■ YOUR GOAL
Repeat exactly the lines of the entries below from the one with "Out.All P (execSuspendWindowExpiry" through the one with "apply State.onOp_keeps kTop", both ends included, and nothing else.

(INPUT DATA begins)

theorem execTokenEvaluate_keeps {P : State → Prop} (kErr : KErr P) (kQue : KQue P) (kHdg : KHdg P) (kPut : KPut P) (kCop : KCop P) (kMap : KMap P) (kTop : KTop P) (kMcs : KMcs P) (kChan : KChan P) (kEcc : KEcc P) (kJnp : KJnp P) (kBox : KBox P) (kYew : KYew P) (kHly : KHly P) (kSys : KSys P) (kWr : KWr P) (kDrawn : KDrawn P) (kDeliv : KDeliv P) (s : State) (hP : P s) :
    Out.All P (execTokenEvaluate s) := by
  unfold execTokenEvaluate
  repeat' first
    | with_reducible apply Out.all_next
    | exact trivial
    | with_reducible assumption
    | exact rfl
    | exact fun _ => ⟨rfl, rfl, rfl⟩
    | with_reducible apply State.judge_keeps kErr kQue kHdg kPut kCop kMap kTop kMcs kChan kEcc kJnp kBox kYew kHly kSys kWr kDrawn kDeliv
    | with_reducible apply each_keeps
    | with_reducible apply kBox
    | with_reducible apply State.askReleased_keeps kTop kBox
    | with_reducible apply State.kick_keeps kErr kTop kMcs kChan kEcc kBox kWr
    | dsimp only
    | split
    | intro _

theorem execTokenAnswer_keeps {P : State → Prop} (kErr : KErr P) (kQue : KQue P) (kHdg : KHdg P) (kPut : KPut P) (kCop : KCop P) (kMap : KMap P) (kTop : KTop P) (kMcs : KMcs P) (kChan : KChan P) (kEcc : KEcc P) (kJnp : KJnp P) (kBox : KBox P) (kYew : KYew P) (kHly : KHly P) (kSys : KSys P) (kWr : KWr P) (kDrawn : KDrawn P) (kDeliv : KDeliv P) (op : Nat) (s : State) (hP : P s) :
    Out.All P (execTokenAnswer op s) := by
  unfold execTokenAnswer
  repeat' first
    | with_reducible apply Out.all_next
    | exact trivial
    | with_reducible assumption
    | exact rfl
    | exact fun _ => ⟨rfl, rfl, rfl⟩
    | with_reducible apply State.answer_keeps kErr kQue kHdg kPut kCop kMap kTop kMcs kChan kEcc kJnp kBox kYew kHly kSys kWr kDrawn kDeliv
    | dsimp only
    | split
    | intro _

theorem execStatusPollDue_keeps {P : State → Prop} (kErr : KErr P) (kTop : KTop P) (kMcs : KMcs P) (kChan : KChan P) (kEcc : KEcc P) (kBox : KBox P) (kWr : KWr P) (lun : Fin 256) (s : State) (hP : P s) :
    Out.All P (execStatusPollDue lun s) := by
  unfold execStatusPollDue
  repeat' first
    | with_reducible apply Out.all_next
    | exact trivial
    | with_reducible assumption
    | exact rfl
    | exact fun _ => ⟨rfl, rfl, rfl⟩
    | with_reducible apply State.pollLun_keeps kErr kTop kMcs kChan kEcc kBox kWr
    | dsimp only
    | split
    | intro _

theorem execGatherTimeout_keeps {P : State → Prop} (kTop : KTop P) (kWr : KWr P) (set : Nat) (s : State) (hP : P s) :
    Out.All P (execGatherTimeout set s) := by
  unfold execGatherTimeout
  repeat' first
    | with_reducible apply Out.all_next
    | exact trivial
    | with_reducible assumption
    | exact rfl
    | exact fun _ => ⟨rfl, rfl, rfl⟩
    | with_reducible apply State.forceOne_keeps kTop kWr
    | dsimp only
    | split
    | intro _

theorem execWriteAgeExpiry_keeps {P : State → Prop} (kTop : KTop P) (op : Nat) (s : State) (hP : P s) :
    Out.All P (execWriteAgeExpiry op s) := by
  unfold execWriteAgeExpiry
  repeat' first
    | with_reducible apply Out.all_next
    | exact trivial
    | with_reducible assumption
    | exact rfl
    | exact fun _ => ⟨rfl, rfl, rfl⟩
    | with_reducible apply State.age_keeps kTop
    | dsimp only
    | split
    | intro _

theorem execMaintAgeExpiry_keeps {P : State → Prop} (kTop : KTop P) (op : Nat) (s : State) (hP : P s) :
    Out.All P (execMaintAgeExpiry op s) := by
  unfold execMaintAgeExpiry
  repeat' first
    | with_reducible apply Out.all_next
    | exact trivial
    | with_reducible assumption
    | exact rfl
    | exact fun _ => ⟨rfl, rfl, rfl⟩
    | with_reducible apply State.age_keeps kTop
    | dsimp only
    | split
    | intro _

theorem execBusAgeExpiry_keeps {P : State → Prop} (kTop : KTop P) (kMcs : KMcs P) (ch : Fin 8) (op : Nat) (s : State) (hP : P s) :
    Out.All P (execBusAgeExpiry ch op s) := by
  unfold execBusAgeExpiry
  repeat' first
    | with_reducible apply Out.all_next
    | exact trivial
    | with_reducible assumption
    | exact rfl
    | exact fun _ => ⟨rfl, rfl, rfl⟩
    | with_reducible apply State.ageSeg_keeps kTop kMcs
    | dsimp only
    | split
    | intro _

theorem execTokenAgeExpiry_keeps {P : State → Prop} (kTop : KTop P) (op : Nat) (s : State) (hP : P s) :
    Out.All P (execTokenAgeExpiry op s) := by
  unfold execTokenAgeExpiry
  repeat' first
    | with_reducible apply Out.all_next
    | exact trivial
    | with_reducible assumption
    | exact rfl
    | exact fun _ => ⟨rfl, rfl, rfl⟩
    | with_reducible apply State.reserve_keeps kTop
    | dsimp only
    | split
    | intro _

theorem execSuspendStart_keeps {P : State → Prop} (kErr : KErr P) (kTop : KTop P) (kMcs : KMcs P) (kChan : KChan P) (kEcc : KEcc P) (kBox : KBox P) (kWr : KWr P) (lun : Fin 256) (s : State) (hP : P s) :
    Out.All P (execSuspendStart lun s) := by
  unfold execSuspendStart
  repeat' first
    | with_reducible apply Out.all_next
    | exact trivial
    | with_reducible assumption
    | exact rfl
    | exact fun _ => ⟨rfl, rfl, rfl⟩
    | with_reducible apply State.suspend_keeps kErr kTop kMcs kChan kEcc kBox kWr
    | dsimp only
    | split
    | intro _

theorem execResumeDue_keeps {P : State → Prop} (kTop : KTop P) (kBox : KBox P) (lun : Fin 256) (s : State) (hP : P s) :
    Out.All P (execResumeDue lun s) := by
  unfold execResumeDue
  repeat' first
    | with_reducible apply Out.all_next
    | exact trivial
    | with_reducible assumption
    | exact rfl
    | exact fun _ => ⟨rfl, rfl, rfl⟩
    | with_reducible apply State.askResume_keeps kTop kBox
    | dsimp only
    | split
    | intro _

theorem execSuspendWindowExpiry_keeps {P : State → Prop} (kTop : KTop P) (kBox : KBox P) (lun : Fin 256) (s : State) (hP : P s) :
    Out.All P (execSuspendWindowExpiry lun s) := by
  unfold execSuspendWindowExpiry
  repeat' first
    | with_reducible apply Out.all_next
    | exact trivial
    | with_reducible assumption
    | exact rfl
    | exact fun _ => ⟨rfl, rfl, rfl⟩
    | with_reducible apply State.onOp_keeps kTop
    | with_reducible apply State.askResume_keeps kTop kBox
    | dsimp only
    | split
    | intro _
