-- ==== Sys2Proof/Laws/KeepsMapRows.lean ====
section
/-!
SUPPORT. What the operations of Machine/MapRows.lean can do: each one keeps every property of a state that its own primitive
updates keep. The hypotheses of a lemma name every unit the operation can reach.
-/
namespace Sys2Proof.Machine

theorem State.pageReadDone_keeps {P : State → Prop} (kErr : KErr P) (kQue : KQue P) (kHdg : KHdg P) (kPut : KPut P) (kCop : KCop P) (kMap : KMap P) (kTop : KTop P) (kMcs : KMcs P) (kChan : KChan P) (kEcc : KEcc P) (kJnp : KJnp P) (kBox : KBox P) (kYew : KYew P) (kHly : KHly P) (kSys : KSys P) (kWr : KWr P) (kDrawn : KDrawn P) (kDeliv : KDeliv P) (s : State) (key : PageKey) (hP : P s) :
 P (State.pageReadDone s key) := by
  unfold State.pageReadDone
  repeat' first
    | with_reducible assumption
    | exact rfl
    | exact fun _ => ⟨rfl, rfl, rfl⟩
    | with_reducible apply State.settle_keeps kErr kQue kHdg kPut kCop kMap kTop kMcs kChan kEcc kJnp kBox kYew kHly kSys kWr kDrawn kDeliv
    | with_reducible apply State.breakPage_keeps kErr kMap kWr
    | with_reducible apply State.mapResident_keeps kErr kHdg kPut kMap kWr
    | dsimp only
    | split
    | intro _

theorem State.zeroFillDone_keeps {P : State → Prop} (kErr : KErr P) (kQue : KQue P) (kHdg : KHdg P) (kPut : KPut P) (kCop : KCop P) (kMap : KMap P) (kTop : KTop P) (kMcs : KMcs P) (kChan : KChan P) (kEcc : KEcc P) (kJnp : KJnp P) (kBox : KBox P) (kYew : KYew P) (kHly : KHly P) (kSys : KSys P) (kWr : KWr P) (kDrawn : KDrawn P) (kDeliv : KDeliv P) (s : State) (key : PageKey) (hP : P s) :
 P (State.zeroFillDone s key) := by
  unfold State.zeroFillDone
  repeat' first
    | with_reducible assumption
    | exact rfl
    | exact fun _ => ⟨rfl, rfl, rfl⟩
    | with_reducible apply State.settle_keeps kErr kQue kHdg kPut kCop kMap kTop kMcs kChan kEcc kJnp kBox kYew kHly kSys kWr kDrawn kDeliv
    | with_reducible apply State.mapResident_keeps kErr kHdg kPut kMap kWr
    | dsimp only
    | split
    | intro _

theorem State.installPage_keeps {P : State → Prop} (kErr : KErr P) (kQue : KQue P) (kHdg : KHdg P) (kPut : KPut P) (kCop : KCop P) (kMap : KMap P) (kTop : KTop P) (kMcs : KMcs P) (kChan : KChan P) (kEcc : KEcc P) (kJnp : KJnp P) (kBox : KBox P) (kYew : KYew P) (kHly : KHly P) (kSys : KSys P) (kWr : KWr P) (kDrawn : KDrawn P) (kDeliv : KDeliv P) (s : State) (key : PageKey) (d : List Byte) (hP : P s) :
 P (State.installPage s key d) := by
  unfold State.installPage
  repeat' first
    | with_reducible assumption
    | exact rfl
    | exact fun _ => ⟨rfl, rfl, rfl⟩
    | with_reducible apply kMap
    | with_reducible apply State.settle_keeps kErr kQue kHdg kPut kCop kMap kTop kMcs kChan kEcc kJnp kBox kYew kHly kSys kWr kDrawn kDeliv
    | dsimp only
    | split
    | intro _

theorem State.onBand_keeps {P : State → Prop} (kPwr : KPwr P) (s : State) (n : Nat) (f : Band → Band) (hP : P s) :
 P (State.onBand s n f) := by
  unfold State.onBand
  repeat' first
    | with_reducible assumption
    | exact rfl
    | exact fun _ => ⟨rfl, rfl, rfl⟩
    | with_reducible apply kPwr
    | dsimp only
    | split
    | intro _

theorem State.wbBand_keeps {P : State → Prop} (kErr : KErr P) (kMap : KMap P) (kTop : KTop P) (kPwr : KPwr P) (kWr : KWr P) (kDrawn : KDrawn P) (s : State) (key : PageKey) (slot : Slot) (hP : P s) :
 P (State.wbBand s key slot) := by
  unfold State.wbBand
  repeat' first
    | with_reducible assumption
    | exact rfl
    | exact fun _ => ⟨rfl, rfl, rfl⟩
    | with_reducible apply State.onBand_keeps kPwr
    | with_reducible apply kMap
    | with_reducible apply kTop
    | with_reducible apply State.snapWb_keeps kErr kMap kWr kDrawn
    | dsimp only
    | split
    | intro _
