theorem State.loadCold_keeps {P : State → Prop} (kErr : KErr P) (kQue : KQue P) (kHdg : KHdg P) (kPut : KPut P) (kCop : KCop P) (kMap : KMap P) (kTop : KTop P) (kMcs : KMcs P) (kChan : KChan P) (kEcc : KEcc P) (kJnp : KJnp P) (kBox : KBox P) (kHly : KHly P) (kPwr : KPwr P) (kSys : KSys P) (kWr : KWr P) (s : State) (bank : Nat) (hP : P s) :
 P (State.loadCold s bank) := by
  unfold State.loadCold
  repeat' first
    | with_reducible assumption
    | exact rfl
    | exact fun _ => ⟨rfl, rfl, rfl⟩
    | with_reducible apply State.kickAll_keeps kErr kTop kMcs kChan kEcc kBox kWr
    | with_reducible apply State.err1_keeps kErr kWr
    | with_reducible apply State.loadImage_keeps kMcs kWr
    | with_reducible apply kMcs
    | with_reducible apply State.loadFatal_keeps kErr kQue kHdg kPut kCop kMap kTop kMcs kChan kEcc kJnp kBox kHly kSys kWr
    | with_reducible apply State.wokeCheck_keeps kPwr kWr
    | dsimp only
    | split
    | intro _

theorem State.chActivated_keeps {P : State → Prop} (kErr : KErr P) (kTop : KTop P) (kMcs : KMcs P) (kChan : KChan P) (kEcc : KEcc P) (kBox : KBox P) (kWr : KWr P) (s : State) (n : Nat) (was : List (Nat × Nat × Nat × Nat)) (hP : P s) :
 P (State.chActivated s n was) := by
  unfold State.chActivated
  repeat' first
    | with_reducible assumption
    | exact rfl
    | exact fun _ => ⟨rfl, rfl, rfl⟩
    | with_reducible apply kChan
    | with_reducible apply State.climbOn_keeps kErr kTop kMcs kChan kEcc kBox kWr
    | with_reducible apply State.toPre_keeps kErr kChan kWr
    | with_reducible apply State.climb_keeps kErr kTop kMcs kChan kEcc kBox kWr
    | with_reducible apply State.wantTrain_keeps kTop
    | with_reducible apply State.toSdr_keeps kErr kChan kWr
    | with_reducible apply when_keeps
    | with_reducible apply kWr
    | dsimp only
    | split
    | intro _

theorem State.activated_keeps {P : State → Prop} (kErr : KErr P) (kQue : KQue P) (kTop : KTop P) (kMcs : KMcs P) (kChan : KChan P) (kEcc : KEcc P) (kBox : KBox P) (kYew : KYew P) (kHly : KHly P) (kSys : KSys P) (kWr : KWr P) (s : State) (a : Actv) (hP : P s) :
 P (State.activated s a) := by
  unfold State.activated
  repeat' first
    | with_reducible assumption
    | exact rfl
    | exact fun _ => ⟨rfl, rfl, rfl⟩
    | with_reducible apply State.keepAct_keeps kYew kWr
    | with_reducible apply State.chActivated_keeps kErr kTop kMcs kChan kEcc kBox kWr
    | with_reducible apply State.loadImage_keeps kMcs kWr
    | with_reducible apply each_keeps
    | with_reducible apply State.actEnd_keeps kErr kQue kTop kMcs kChan kEcc kBox kHly kSys kWr
    | with_reducible apply State.rebind_keeps kChan kSys
    | dsimp only
    | split
    | intro _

(INPUT DATA ends)

■ YOUR RESPONSE
    Out.All P (execSuspendWindowExpiry lun s) := by
  unfold execSuspendWindowExpiry
  repeat' first
    | with_reducible apply Out.all_next
    | exact trivial
    | with_reducible assumption
    | exact rfl
    | exact fun _ => ⟨rfl, rfl, rfl⟩
    | with_reducible apply State.onOp_keeps kTop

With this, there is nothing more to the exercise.